Nicolás Maduro, presidente de Venezuela |
Marcelo
Colussi
mmcolussi@gmail.com
“La
invencibilidad reside en la defensa, las oportunidades de victoria, en el
ataque”.
Sun-Tzu
“La
tarea es formar revolucionarios y no consumistas, culminar una revolución y no
competir en una subasta de votos”.
Luis
Britto-García
Una
elección reñida
Más
allá de la interesada y tendenciosa matriz de opinión con que la derecha, tanto
nacional como internacional, quiso presentar las recientes elecciones en
Venezuela proclamando fraude a los cuatro vientos, la realidad es que Nicolás
Maduro, aunque sea con estrecho margen, ganó.
De
ello se pueden sacar varias conclusiones.
Por
lo pronto, que la derecha está desesperada por terminar de una buena vez por
todas con ese experimento político que es la Revolución Bolivariana.
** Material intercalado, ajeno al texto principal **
-- ==== Sys2Proof/Tests/Slice0.lean ====
section
/-! SUPPORT. Tests on small states: the smoke test of WellFormed, the manual's worked figures, one step of each command, and
for each statement with hypotheses a state and operands that meet them. -/

namespace Sys2Proof.Tests

open Sys2Proof Sys2Proof.Machine

set_option maxRecDepth 4000

/-! ### A small site -/

/-- A request to the part's uplink address from 0x0001 with tag 7. -/
def req : Req := ⟨0x00F0, 0x0001, 7⟩

/-- Two rows (addresses 16, 17), two robots (32, 33), a cart (48) and a reference mast (64) in lane 0, not yet running. -/
def loaded : State :=
  let s := State.reset
  let s := s.updCfg 0 (fun _ => ⟨some 16, 0, 1, 1000, 2000, 50, none⟩)
  let s := s.updCfg 1 (fun _ => ⟨some 17, 0, 2, 1000, 2000, 50, none⟩)
  let s := s.updRobot 0 (fun _ => Robot.fresh (some 32) 0)
  let s := s.updRobot 1 (fun _ => Robot.fresh (some 33) 0)
  let s := s.updCart 0 (fun _ => Cart.fresh (some 48) 0 3)
  s.updMast 0 (fun _ => { Mast.powerOn with node := some 64, ref := true })

/-- The site in RUNNING and WATCH at monotonic time 1000, the clock at 7200. -/
def site : State :=
  let s := { loaded with
    ctl := { loaded.ctl with mode := .running }
    clk := ⟨1000, 7200, true⟩
    lookup := [(16, ⟨.row, 0⟩), (17, ⟨.row, 1⟩), (32, ⟨.robot, 0⟩), (33, ⟨.robot, 1⟩), (48, ⟨.cart, 0⟩),
      (64, ⟨.mast, 0⟩)] }
  let s := s.setStm (fun m => { m with state := .watch })
  let s := s.updRobot 0 (fun k => { k with heard := some 990 })
  let s := s.updRobot 1 (fun k => { k with heard := some 990 })
  let s := s.updCart 0 (fun k => { k with heard := some 990 })
  s.updMast 0 (fun k => { k with heard := some 990 })

/-- The site in another storm state. -/
def siteIn (st : StormState) : State := site.setStm (fun m => { m with state := st })

/-- The site with an epoch open since 6300, 900 seconds ago, and an empty site bank. -/
def siteOpen : State :=
  (site.setEp (fun e => { e with epoch := some ⟨6300, 100, 7200, false⟩ })).setYld (fun y =>
    { y with openSite := some ⟨0, 0⟩ })

/-- A walk over the closing banks of that epoch, its cursor at row 0. -/
def walk : Walk := ⟨6300, 7200, 900, false, 842, 0, 0, 0, 0, 0⟩

/-- The site with that walk in flight. -/
def siteWalk : State := siteOpen.setYld (fun y => { y with walk := some walk })

/-- The site with robot 0 at dock 0 and robot 1 on row 1. -/
def siteRobots : State :=
  let s := site.updRobot 0 (fun k => { k with state := .docked, pos := some (.dock 0), activity := some .idle })
  let s := s.updRobot 1 (fun k => { k with state := .onRow, pos := some (.row 1), activity := some .cleaning })
  s.updSup 0 (fun u => { u with occupant := some 0 })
Ya lo
probó de diversas maneras, hasta con golpe de Estado (en el histórico abril de
2002) y nada le funcionó. Ahora, ante el apretado triunfo del candidato del
PSUV, vio una nueva oportunidad de asaltar el poder político que perdió desde
la llegada de Chávez a la presidencia –continuado en la ocasión por Maduro– y
no vaciló en intentar armar un nuevo escenario golpista.
El
grado de desesperación por el poder que perdió desde hace ya algunos años no lo
oculta. Curiosamente, el gobernador del Estado Miranda y ahora candidato
presidencial, Henrique Capriles, contradiciendo lo dicho por él mismo unos
pocos meses atrás, llamó a la sublevación: “«Más nunca los venezolanos
tendremos guerra. No seré quien le pida a nuestro pueblo que salga a la calle a
matarse unos con otros», dijo en su discurso al reasumir la gobernación del
Estado Miranda hace unos días”, publicaba el diario La Nación el 17/01/2013. El
14 de abril por la noche, viendo que la “pesadilla” chavista continuaba,
olvidándose de esas pasadas declaraciones no dudó en generar una movilización
violenta que intentara cerrarle el paso al triunfo del PSUV (no puede
asegurarse que operadores del gobierno estadounidense hayan estado
involucrados, pero no sería de extrañar). La jugada no salió como se previó,
pero fue suficiente para mostrar el odio de clase contenido que hay ahí: 8
muertos, 70 heridos y varios edificios destruidos patentizan el estado
político-emocional de la derecha venezolana. La magra diferencia de votos
obtenida por Maduro sirvió de excusa para que esa derecha, que se siente herida
y desplazada en términos políticos, pueda dar rienda suelta a su vehemencia. El
pedido de fraude, aunque estaba condenado a morir pues, de hecho, no lo hubo
(así lo atestiguaron infinidad de observadores internacionales), fue un intento
más de reconquistar la casa de gobierno.
Que
la derecha tradicional venezolana, en sintonía con la de Estados Unidos y la
del resto del mundo, odien visceralmente al proceso bolivariano, no es ninguna
novedad. No podría ser de otra manera, puesto que ese proceso, aún siendo un
socialismo muy tibio, más bien aguado, no deja de tener como sujeto de
referencia un pobrerío difuso, que para la derecha es siempre sinónimo de
“chusma peligrosa”. Esto, seguramente, no es ninguna conclusión nueva.
Pero
de todo esto sí pueden marcarse elementos nuevos, de los que es posible extraer
nuevas conclusiones, o más bien, abrir nuevos debates
¿Hay
chavismo para rato?
Todo
indica que el chavismo está a la baja. Lo cual no significa que va a su
disolución; eso sería lo que anhela la derecha. Pero sí ha perdido la dinámica
que tuvo un tiempo atrás. La ausencia del líder, Hugo Chávez, seguramente tiene
mucho que ver con esa merma, lo cual, desde una lectura minuciosa desde la
izquierda, debe llevar a plantearse fuertes autocríticas como movimiento: ¿todo
dependía de su figura carismática entonces? Si así fuera, se está ante un grave
peligro: ¿será ahora cada vez más difícil mantener la revolución sin el líder?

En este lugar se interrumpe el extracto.